# Seite wird in Firefox nicht aktualiesiert?!



## Botpenner (23. Februar 2014)

Hallo folgendes Problem.
Hab gerade was an einer Hp geändert. Aufm Pc wird alles richtig angezeigt.
Habs auf dem Server hochgeladen doch wenn ich die Seite via Firefox aufrufe tuht sich nichts ist alles wie vorher.
Hab deshalb folgendes schon probiert: 

Alle daten vom Server gelöscht und neu hochgeladen... ohne Erfolg

Komisch ist auch wenn ich die Seite mit IE aufrufe ****t es ....
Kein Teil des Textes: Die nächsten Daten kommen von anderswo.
-- ==== Sys2Proof/Machine/ReadInto.lean ====
section
/-! DEFINITION. `READ_INTO` (spec/42_pop_read.md R96 to R103): a loop of `POP`s into the output region. The whole
operation runs with nothing between its `POP`s; its micro-steps let steps of other agents in (R96, R99). -/

namespace Sys2Proof.Machine

/-- The result: `count`, and the bytes of the output region (30_encoding.md R60). -/
def readFinish (count : Nat) (s : State) : State :=
  giveResult .K (.readInto count (s.out.map Prod.snd)) s

/-- The loop, with `left = n - count` passes still allowed (R96): test `count < n` first, then one `POP`; a `none`
ends it, a byte goes to `out[count]`. -/
def readLoop : (left count : Nat) → State → Except Fault State
  | 0, count, s => .ok (readFinish count s)
  | left + 1, count, s =>
    match popOnce s with
    | .ok (none, t) => .ok (readFinish count t)
    | .ok (some v, t) => readLoop left (count + 1) (outWrite count v t)
    | .error f => .error f

/-- An output region shorter than `n` is a caller error the block cannot detect; the model refuses it (R100). -/
def regionCheck (n : Nat) (s : State) : Option Refusal :=
  if n ≤ s.regionLen then none else some .regionTooShort

/-- `READ_INTO` (R96), into a fresh region (30_encoding.md R57). -/
def execReadInto (n : Nat) (s : State) : Host.Outcome State Fault Refusal :=
  unlessRefused (cannotBegin .K s)
    (unlessRefused (regionCheck n s) (ofExcept (readLoop n 0 (freshRegion s))))

/-- The loop head with `count < n`, K1 of the next `POP` (R96): when empty the `READ_INTO` is over. -/
def readK1 (n count : Nat) (s : State) : State :=
  if emptySeen .K s then setKOp .idle (readFinish count s)
  else setKOp (.readInto n count (some (.afterK1 (obs .K .tail s)))) s

/-- The first micro-step of a `READ_INTO`: with `n = 0` it is over at once and reads no index (R98); else K1 of the
first `POP`. -/
def readBegin (n : Nat) (s : State) : State :=
  if n = 0 then readFinish 0 (freshRegion s) else readK1 n 0 (freshRegion s)

/-- The next micro-step of the `READ_INTO` in progress (R96). `OutWrite` goes with K3 (93 U16; log 12), and the
operation ends with the K3 that makes `count` reach `n`: no further observation of `tail` is made. -/
def readContinue (n count : Nat) (p : Option PopOp) (s : State) : Except Fault State :=
  match p with
  | none => .ok (readK1 n count s)
  | some (.afterK1 t) =>
    match memRead s s.head with
    | .ok v => .ok (setKOp (.readInto n count (some (.afterK2 t v))) s)
    | .error f => .error f
  | some (.afterK2 _ v) =>
    let t := outWrite count v (advanceHead v s)
    if count + 1 < n then .ok (setKOp (.readInto n (count + 1) none) t)
    else .ok (setKOp .idle (readFinish (count + 1) t))

end Sys2Proof.Machine
end

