-- ==== Sys2Proof/Machine/Schedule.lean ====
section
/-! DEFINITION. What one entry of the trace does (spec/30_encoding.md R64; 20_memory.md R40): a whole command, the
first or the next micro-step of an operation, a step of a synchroniser, a drain, or something the environment does. -/

namespace Sys2Proof.Machine

/-- A whole command: decode it and perform it (30_encoding.md R54). An illegal word is refused by name (R59). -/
def runCommand (w : CmdWord) (s : State) : Host.Outcome State Fault Refusal :=
  match decode w with
  | .ok i => exec i s
  | .error why => .refused (.illegalCommand why)

/-- The first micro-step of an operation (20_memory.md R40). `NOP` and the queries are one step. -/
def beginOp (i : Instr) (s : State) : Host.Outcome State Fault Refusal :=
  match i with
  | .nop ag => execNop ag s
  | .isEmpty ag => execIsEmpty ag s
  | .isFull ag => execIsFull ag s
  | .push imm8 => unlessRefused (cannotBegin .P s) (.next (pushBegin imm8 s))
  | .pop => unlessRefused (cannotBegin .K s) (.next (popBegin s))
  | .readInto n =>
    unlessRefused (cannotBegin .K s) (unlessRefused (regionCheck n s) (.next (readBegin n s)))

/-- The first micro-step of a command. -/
def startCommand (w : CmdWord) (s : State) : Host.Outcome State Fault Refusal :=
  match decode w with
  | .ok i => beginOp i s
  | .error why => .refused (.illegalCommand why)

/-- The next micro-step of the operation that agent `a` has in progress. -/
def microStep (a : Agent) (s : State) : Host.Outcome State Fault Refusal :=
  unlessRefused (cannotContinue a s)
    (match a with
     | .P => .next (pushContinue s)
     | .K =>
       match s.kOp with
       | .idle => .refused (.nothingInProgress .K)
       | .pop p => ofExcept (popContinue p s)
       | .readInto n count p => ofExcept (readContinue n count p s)
       | .drain p => ofExcept (drainContinue p s))

/-- `K: drain` with nothing between its `POP`s (30_encoding.md R63): one `POP`; the drain goes on unless that `POP` found
the ring empty. -/
def runDrain (s : State) : Host.Outcome State Fault Refusal :=
  andThen (exec .pop s)
    (fun t => .next (if emptySeen .K s then t else setTrace (.drain :: t.trace) t))

/-- One entry of the trace. -/
def runItem (x : TraceItem) (s : State) : Host.Outcome State Fault Refusal :=
  match x with
  | .command w => runCommand w s
  | .start w => startCommand w s
  | .micro a => microStep a s
  | .syncHead k => syncHead k s
  | .syncTail k => syncTail k s
  | .drain => runDrain s
  | .startDrain => drainBegin s
  | .region len => .next { s with regionLen := len }
  | .rst => .refused .midRunReset

/-- The entry that performs the command whose table bits are `w`: of a number of more than 16 bits, its low 16 bits
(DESIGN CHOICE, safe: log 18; no row of the table is so long, and `decodeTableWord` reads nothing from one). -/
def tableItem (nbits w : Nat) : TraceItem := .command (tableWord nbits w)

/-- What happens next: the entry that the harness's cursor finds (30_encoding.md R64). Past the end of the trace an
operation in progress goes on to its end, `P` first; `none` when there is none, and then the run is over
(70_reset_and_hazards.md R166; log 3). -/
def nextItem (s : State) : Option TraceItem :=
  match s.trace with
  | x :: _ => some x
  | [] => if busy .P s then some (.micro .P) else if busy .K s then some (.micro .K) else none

/-- One step performs what happens next. When the run is over nobody steps and nothing changes: the block never halts
of itself (70_reset_and_hazards.md R166; log 3). -/
def stepTrace (s : State) : Host.Outcome State Fault Refusal :=
  match nextItem s with
  | none => .next s
  | some x => runItem x (setTrace s.trace.tail s)

/-- `k` steps. -/
def steps : Nat → State → Host.Outcome State Fault Refusal
  | 0, s => .next s
  | k + 1, s => andThen (stepTrace s) (steps k)

end Sys2Proof.Machine
end

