-- ==== Sys2Proof/Certificates/Slice0/Obligations.lean ====
section
/-! DEFINITION. The statements for the provers. Each docstring names the rule of spec/ that the statement rests on. -/

open Sys2Proof Sys2Proof.Machine

/-! ### Reset, invariants, reachable states -/

/-- 10_state.md R26: the table of reset values, for every capacity and mode, and the defaults of 00_scope.md R5, R6. -/
def Obligations.ResetLeavesTheTableOfValues : Prop :=
  (∀ cfg : Config, 2 ≤ cfg.C →
    let s := State.resetWith cfg
    s.C = cfg.C ∧ s.mode = cfg.mode ∧ s.head = 0 ∧ s.tail = 0 ∧
    (∀ i, Memory.read s.storage i = none) ∧
    headView s = (if cfg.mode = .SYNCED then some 0 else none) ∧
    tailView s = (if cfg.mode = .SYNCED then some 0 else none) ∧
    (∀ a, emptySeen a s = true ∧ fullSeen a s = false) ∧
    Idle s ∧
    s.ghost.PU = 0 ∧ s.ghost.PO = 0 ∧ s.ghost.HV = 0 ∧ s.ghost.TV = 0 ∧ s.ghost.IN = []) ∧
  State.reset = State.resetWith ⟨512, .DIRECT⟩

/-- The invariant holds after reset, whatever trace the environment gives (10_state.md R26, R27, R28). -/
def Obligations.InvariantHoldsAtReset : Prop :=
  ∀ (cfg : Config) (trace : List TraceItem), 2 ≤ cfg.C → Good (setTrace trace (State.resetWith cfg))

/-- Every step of every agent keeps the invariant of 10_state.md R15, R27, R28 and 20_memory.md R42, from every state
that has it, for every interleaving and every move of the views (43_cross_domain_sync.md R120). -/
def Obligations.StepKeepsInvariant : Prop :=
  ∀ s t : State, Good s → step s = .next t → Good t

/-- 10_state.md R15. -/
def Obligations.IndicesStayInRange : Prop :=
  ∀ (cfg : Config) (s : State), 2 ≤ cfg.C → Reachable cfg s →
    0 ≤ s.head ∧ s.head < s.C ∧ 0 ≤ s.tail ∧ s.tail < s.C

/-- 10_state.md R27: the chain of the ghost counters, and that each lag is the distance of the wrapped indices. -/
def Obligations.GhostCountersAreChained : Prop :=
  ∀ (cfg : Config) (s : State), 2 ≤ cfg.C → Reachable cfg s →
    s.ghost.HV ≤ s.ghost.PO ∧ s.ghost.PO ≤ s.ghost.TV ∧ s.ghost.TV ≤ s.ghost.PU ∧
    s.ghost.PU ≤ s.ghost.HV + s.C - 1 ∧
    s.ghost.PU - s.ghost.PO = occupancy s ∧ occupancy s ≤ s.C - 1 ∧
    s.ghost.PO - s.ghost.HV = dist s.C (obs .P .head s) s.head ∧ s.ghost.PO - s.ghost.HV ≤ s.C - 1 ∧
    s.ghost.PU - s.ghost.TV = dist s.C (obs .K .tail s) s.tail ∧ s.ghost.PU - s.ghost.TV ≤ s.C - 1

/-- 10_state.md R28: the occupied slots hold the bytes pushed and not yet popped, are pairwise distinct, and none of
them is the slot the next `PUSH` writes; so a `POP` reads only a written slot, and a `PUSH` overwrites none of them. -/
def Obligations.OccupiedSlotsHoldUnpoppedBytes : Prop :=
  ∀ (cfg : Config) (s : State), 2 ≤ cfg.C → Reachable cfg s →
    (∀ j, s.ghost.PO ≤ j → j < s.ghost.PU →
      Memory.read s.storage (j % s.C) = s.ghost.IN[j]? ∧ (s.ghost.IN[j]?).isSome ∧ j % s.C ≠ s.tail) ∧
    s.ghost.PU - s.ghost.PO ≤ s.C - 1 ∧
    (∀ j k, s.ghost.PO ≤ j → j < s.ghost.PU → s.ghost.PO ≤ k → k < s.ghost.PU → j % s.C = k % s.C → j = k) ∧
    s.tail = s.ghost.PU % s.C ∧
    (emptySeen .K s = false → (Memory.read s.storage s.head).isSome) ∧
    (∀ b t, exec (.push b) s = .next t → ∀ j, s.ghost.PO ≤ j → j < s.ghost.PU →
      Memory.read t.storage (j % s.C) = Memory.read s.storage (j % s.C))

/-- 20_memory.md R42: the bytes returned to the consumer, with those of a `READ_INTO` in progress, are the first `PO`
bytes of the accepted pushes, and every accepted byte not yet popped stands in `storage`. -/
def Obligations.BytesArriveInPushOrder : Prop :=
  ∀ (cfg : Config) (s : State), 2 ≤ cfg.C → Reachable cfg s →
    returnedBytes s ++ pendingBytes s = s.ghost.IN.take s.ghost.PO ∧
    contents s = (s.ghost.IN.drop s.ghost.PO).map some

/-- No step faults in a good state: the read of an unwritten slot cannot happen (20_memory.md R31). -/
def Obligations.GoodStatesNeverFault : Prop :=
  ∀ (s : State) (f : Fault), Good s → step s ≠ .fault f

/-! ### Decoding -/

/-- Words of 30_encoding.md R61 and 95_test_vectors.md V11, written out bit by bit, and what they decode to. -/
def Obligations.WrittenWordsDecode : Prop :=
  decode 0b0000000000000000#16 = .ok (.nop .P) ∧
  decode 0b0001000000000000#16 = .ok (.nop .K) ∧
  decode 0b0011000000000000#16 = .ok (.isEmpty .K) ∧
  decode 0b0100000000000000#16 = .ok (.isFull .P) ∧
  decode 0b0110000001000001#16 = .ok (.push 0x41) ∧
  decode 0b1001000000000000#16 = .ok .pop ∧
  decode 0b1011000000000101#16 = .ok (.readInto 5) ∧
  decode 0b1011111111111111#16 = .ok (.readInto 4095) ∧
  decode 0b0111000001000001#16 = .error .wrongRole ∧
  decode 0b0110000101000001#16 = .error .operandBits ∧
  decode 0b1101000100100011#16 = .error .reservedOp

/-- Decode of encode gives back every well-formed instruction, with every operand (30_encoding.md R54 to R57). -/
def Obligations.DecodeUndoesEncode : Prop :=
  ∀ i : Instr, i.wf = true → decode (encode i) = .ok i

/-- A word that decodes is the word of its instruction, so each instruction has one word (30_encoding.md R54, R59). -/
def Obligations.EncodeUndoesDecode : Prop :=
  ∀ (w : CmdWord) (i : Instr), decode w = .ok i → i.wf = true ∧ encode i = w

/-- 30_encoding.md R61: the six rows, with the examples; a word decodes to an operation of a row exactly when the row
selects it, so every other word is illegal; and the rows select disjoint sets of words. -/
def Obligations.OpcodeMapSelectsOperations : Prop :=
  (opcodeTable.map (fun r => (r.mnemonic, r.pattern, r.mask)) =
    [("NOP", 0x0000#16, 0xEFFF#16), ("IS_EMPTY", 0x2000#16, 0xEFFF#16), ("IS_FULL", 0x4000#16, 0xEFFF#16),
     ("PUSH", 0x6000#16, 0xFF00#16), ("POP", 0x9000#16, 0xFFFF#16), ("READ_INTO", 0xB000#16, 0xF000#16)]) ∧
  (∀ (w : CmdWord) (r : OpRow), r ∈ opcodeTable →
    ((∃ i, decode w = .ok i ∧ i.mnemonic = r.mnemonic) ↔ r.selects w)) ∧
  (∀ (w : CmdWord) (i : Instr), decode w = .ok i → ∃ r ∈ opcodeTable, r.selects w) ∧
  (∀ w : CmdWord, opcodeTable.Pairwise (fun r q => ¬ (r.selects w ∧ q.selects w))) ∧
  encode (.nop .P) = 0x0000 ∧ encode (.nop .K) = 0x1000 ∧ encode (.isEmpty .P) = 0x2000 ∧
  encode (.isEmpty .K) = 0x3000 ∧ encode (.isFull .P) = 0x4000 ∧ encode (.isFull .K) = 0x5000 ∧
  encode (.push 0x41) = 0x6041 ∧ encode .pop = 0x9000 ∧ encode (.readInto 5) = 0xB005

/-- 30_encoding.md R59: exactly the words it lists are illegal, and the machine refuses such a command by name, whole
or begun, and does not execute it as anything else. -/
def Obligations.IllegalWordsAreRefused : Prop :=
  ∀ w : CmdWord,
    ((∃ why, decode w = .error why) ↔
      (fieldOp w = 0b110 ∨ fieldOp w = 0b111 ∨ (fieldOp w = 0b011 ∧ fieldAg w = .K) ∨
       ((fieldOp w = 0b100 ∨ fieldOp w = 0b101) ∧ fieldAg w = .P) ∨
       (fieldOp w = 0b011 ∧ bitField (fieldArg w) 11 8 ≠ 0) ∨
       ((fieldOp w = 0b000 ∨ fieldOp w = 0b001 ∨ fieldOp w = 0b010 ∨ fieldOp w = 0b100) ∧ fieldArg w ≠ 0))) ∧
    (∀ why, decode w = .error why → ∀ (s : State) (rest : List TraceItem),
      step (setTrace (.command w :: rest) s) = .refused (.illegalCommand why) ∧
      step (setTrace (.start w :: rest) s) = .refused (.illegalCommand why))

/-! ### The step -/

/-- A step performs the command at the front of the trace: the instruction its word decodes to, in the state with the
trace advanced by one (30_encoding.md R54, R64). `withFetchWord` puts a command there (log 3). -/
def Obligations.StepPerformsDecodedCommand : Prop :=
  (∀ (s : State) (w : CmdWord) (i : Instr) (rest : List TraceItem),
    decode w = .ok i → s.trace = .command w :: rest → step s = exec i (setTrace rest s)) ∧
  (∀ (s : State) (i : Instr) (rest : List TraceItem),
    i.wf = true → s.trace = .command (encode i) :: rest → step s = exec i (setTrace rest s)) ∧
  (∀ (s : State) (nbits w : Nat) (i : Instr),
    decodeTableWord nbits w = some i → step (s.withFetchWord nbits w) = exec i s)

/-- What a step does with every other entry of a trace (30_encoding.md R63, R64): the first micro-step of an operation
and the next one (20_memory.md R40; for `PUSH` and `READ_INTO` the entries are the model's, log 4), the steps of the
synchronisers, a drain with nothing between its `POP`s and a drain taken apart (log 15), a new length of the output
regions (log 11), and a reset in mid-run, which is refused (70_reset_and_hazards.md R151; log 16). Past the end of the
trace what is in progress goes on, `P` first, and then nothing changes (R166; the model's choice, log 3). -/
def Obligations.StepPerformsTraceEntries : Prop :=
  ∀ (s : State) (rest : List TraceItem),
    (∀ i, i.wf = true → step (setTrace (.start (encode i) :: rest) s) = beginOp i (setTrace rest s)) ∧
    (∀ a, step (setTrace (.micro a :: rest) s) = microStep a (setTrace rest s)) ∧
    (∀ k, step (setTrace (.syncHead k :: rest) s) = syncHead k (setTrace rest s)) ∧
    (∀ k, step (setTrace (.syncTail k :: rest) s) = syncTail k (setTrace rest s)) ∧
    (∀ t, exec .pop (setTrace rest s) = .next t →
      step (setTrace (.drain :: rest) s) = .next (if emptySeen .K s then t else setTrace (.drain :: rest) t)) ∧
    (∀ f, exec .pop (setTrace rest s) = .fault f → step (setTrace (.drain :: rest) s) = .fault f) ∧
    (∀ r, exec .pop (setTrace rest s) = .refused r → step (setTrace (.drain :: rest) s) = .refused r) ∧
    (Ready .K s →
      step (setTrace (.startDrain :: rest) s) =
        .next (if emptySeen .K s then { setTrace rest s with results := s.results ++ [(.K, .pop none)] }
               else { setTrace rest s with kOp := .drain (some (.afterK1 (obs .K .tail s))) })) ∧
    (∀ n, step (setTrace (.region n :: rest) s) = .next { setTrace rest s with regionLen := n }) ∧
    step (setTrace (.rst :: rest) s) = .refused .midRunReset ∧
    (s.pOp ≠ .idle → step (setTrace [] s) = microStep .P (setTrace [] s)) ∧
    (s.pOp = .idle → s.kOp ≠ .idle → step (setTrace [] s) = microStep .K (setTrace [] s)) ∧
    (Idle s → step (setTrace [] s) = .next (setTrace [] s))

/-! ### The operations: what each answers -/

/-- 40_status_flags.md R70: `NOP` completes, changes nothing and returns nothing; its words. -/
def Obligations.NopChangesNothing : Prop :=
  (∀ (a : Agent) (s : State), Ready a s → exec (.nop a) s = .next s) ∧
  (∀ w : CmdWord, w &&& 0xEFFF = 0x0000 ↔ ∃ a, decode w = .ok (.nop a))

/-- 40_status_flags.md R71: `IS_EMPTY` completes with `Obs(a, head) == Obs(a, tail)` and changes nothing else. -/
def Obligations.IsEmptyAnswersEquality : Prop :=
  ∀ (a : Agent) (s : State), Ready a s →
    exec (.isEmpty a) s =
      .next { s with results := s.results ++ [(a, .isEmpty (decide (obs a .head s = obs a .tail s)))] }

/-- 40_status_flags.md R72: `IS_FULL` completes with `inc(Obs(a, tail)) == Obs(a, head)` and changes nothing else. -/
def Obligations.IsFullAnswersSentinelTest : Prop :=
  ∀ (a : Agent) (s : State), Ready a s →
    exec (.isFull a) s =
      .next { s with
        results := s.results ++ [(a, .isFull (decide ((obs a .tail s + 1) % s.C = obs a .head s)))] }

/-- 41_push.md R81: `PUSH` completes; when full as `P` sees it the result is `false` and nothing else changes, else the
byte goes to `storage[tail]`, `tail` advances, and the result is `true`. -/
def Obligations.PushStoresOrRejects : Prop :=
  ∀ (b : Byte) (s : State), Ready .P s →
    exec (.push b) s =
      if (s.tail + 1) % s.C = obs .P .head s then
        .next { s with results := s.results ++ [(.P, .push false)] }
      else
        .next { s with
          storage := Memory.write s.storage s.tail b
          tail := (s.tail + 1) % s.C
          results := s.results ++ [(.P, .push true)]
          ghost := { s.ghost with
            PU := s.ghost.PU + 1
            IN := s.ghost.IN ++ [b]
            TV := if s.mode = .DIRECT then s.ghost.PU + 1 else s.ghost.TV } }

/-- 42_pop_read.md R91: `POP` completes; when empty as `K` sees it the result is `none` and nothing else changes, else
the byte of `storage[head]` is returned and `head` advances. -/
def Obligations.PopReturnsOldestByteOrNone : Prop :=
  ∀ s : State, Ready .K s →
    (s.head = obs .K .tail s →
      exec .pop s = .next { s with results := s.results ++ [(.K, .pop none)] }) ∧
    (s.head ≠ obs .K .tail s → ∀ v, Memory.read s.storage s.head = some v →
      exec .pop s = .next { s with
        head := (s.head + 1) % s.C
        results := s.results ++ [(.K, .pop (some v))]
        ghost := { s.ghost with
          PO := s.ghost.PO + 1
          popped := s.ghost.popped ++ [v]
          HV := if s.mode = .DIRECT then s.ghost.PO + 1 else s.ghost.HV } }) ∧
    (s.head ≠ obs .K .tail s → Memory.read s.storage s.head = none →
      exec .pop s = .fault (.unwrittenSlot s.head))

/-- 42_pop_read.md R96, R99: in a good state `READ_INTO` completes with `count = min(n, d)`, `d` the distance from
`head` to the `tail` that `K` observes; offset `k` of the region holds the byte of the `k`-th occupied slot for
`k < count` and is not written from `count` on; `head` advances by `count`, and the rest of the block is as it was. -/
def Obligations.ReadIntoDeliversWhatIsThere : Prop :=
  ∀ (n : Nat) (s : State), Good s → Ready .K s → n ≤ s.regionLen →
    ∃ (t : State) (bytes : List Byte),
      exec (.readInto n) s = .next t ∧
      bytes.length = min n (dist s.C s.head (obs .K .tail s)) ∧
      (∀ k, k < bytes.length →
        Memory.read s.storage ((s.head + k) % s.C) = bytes[k]? ∧ Memory.read t.out k = bytes[k]?) ∧
      (∀ k, bytes.length ≤ k → Memory.read t.out k = none) ∧
      t.head = (s.head + bytes.length) % s.C ∧
      t.ghost.PO = s.ghost.PO + bytes.length ∧
      t = { s with
        head := t.head
        out := t.out
        results := s.results ++ [(.K, .readInto bytes.length bytes)]
        ghost := { s.ghost with PO := t.ghost.PO, popped := s.ghost.popped ++ bytes, HV := t.ghost.HV } }

/-- 42_pop_read.md R96: `READ_INTO` is a sequence of `POP`s. When `K` sees a byte, `READ_INTO (n + 1)` is one `POP`
followed by `READ_INTO n`, with the byte in front; when it sees none, it is over with count 0. (`out := []` and
`out := regionOf ...` are the fresh region of the call, the model's choice: log 11.) -/
def Obligations.ReadIntoIsASequenceOfPops : Prop :=
  ∀ (n : Nat) (s : State), Ready .K s → n + 1 ≤ s.regionLen →
    (emptySeen .K s = true →
      exec (.readInto (n + 1)) s =
        .next { s with out := [], results := s.results ++ [(.K, .readInto 0 [])] }) ∧
    (∀ (v : Byte) (u t : State),
      exec .pop s = .next u → u.results = s.results ++ [(.K, .pop (some v))] →
      exec (.readInto n) { u with results := s.results } = .next t →
      ∃ (count : Nat) (bytes : List Byte),
        t.results = s.results ++ [(.K, .readInto count bytes)] ∧
        exec (.readInto (n + 1)) s = .next { t with
          out := regionOf (v :: bytes)
          results := s.results ++ [(.K, .readInto (count + 1) (v :: bytes))] })
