-- ==== Sys2Proof/Laws/PerInstr.lean ====
section
/-! SUPPORT. Facts about every instruction as syntax, one lemma per constructor. -/

namespace Sys2Proof.Laws.AgentBit

/-- The `ag` bit of an instruction's word names the agent that performs it (spec/30_encoding.md R54, R58). -/
def Statement (i : Instr) : Prop := fieldAg (encode i) = i.agent

theorem nop (ag : Agent) : Statement (.nop ag) := by
  rw [Statement, encode, fieldAg_packWord (by omega), Instr.agent]
theorem isEmpty (ag : Agent) : Statement (.isEmpty ag) := by
  rw [Statement, encode, fieldAg_packWord (by omega), Instr.agent]
theorem isFull (ag : Agent) : Statement (.isFull ag) := by
  rw [Statement, encode, fieldAg_packWord (by omega), Instr.agent]
theorem push (imm8 : Byte) : Statement (.push imm8) := by
  rw [Statement, encode, fieldAg_packWord (by omega), Instr.agent]
theorem pop : Statement .pop := by
  rw [Statement, encode, fieldAg_packWord (by omega), Instr.agent]
theorem readInto (n : Nat) : Statement (.readInto n) := by
  rw [Statement, encode, fieldAg_packWord (by omega), Instr.agent]

end Sys2Proof.Laws.AgentBit
end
An Cookies löschen habe ich auch schon gedacht aber die Seite speichert keine...
Hat wer ne idee wieso es nicht klappt?

In Firefox wird noch 2013 angezeigt in IE das geänderte auf 2014


----------



## spikaner (23. Februar 2014)

Browser cache leeren, bei mir wird es richtig Angezeigt 

mfg


----------



## Botpenner (23. Februar 2014)

ah wie dumm von mir und ich bin hier schon gegen die Wand gesprungen :


Weiß jemand wieso es im IE nicht richtig angezeigt wird bleib bei mir immer weiß...
Im Firefox geht es...

Irgendwie haut IE immer einen weißen Hintergrund in die Tabelle obwohl keiner ausgewählt ist.
Schrift habe ich auf weiß gesetzt nur wenn IE nen weißen Hintrgrund einfügt sieht man die Schrift natürlich nicht


----------



## spikaner (24. Februar 2014)

Da müsstest du uns den Link zur Seite nochmal zeigen, hab da nur kurz reingeschaut.. ist bestimmt nee Kleinigkeit im Tabellenlayout oder der css...

mfg


----------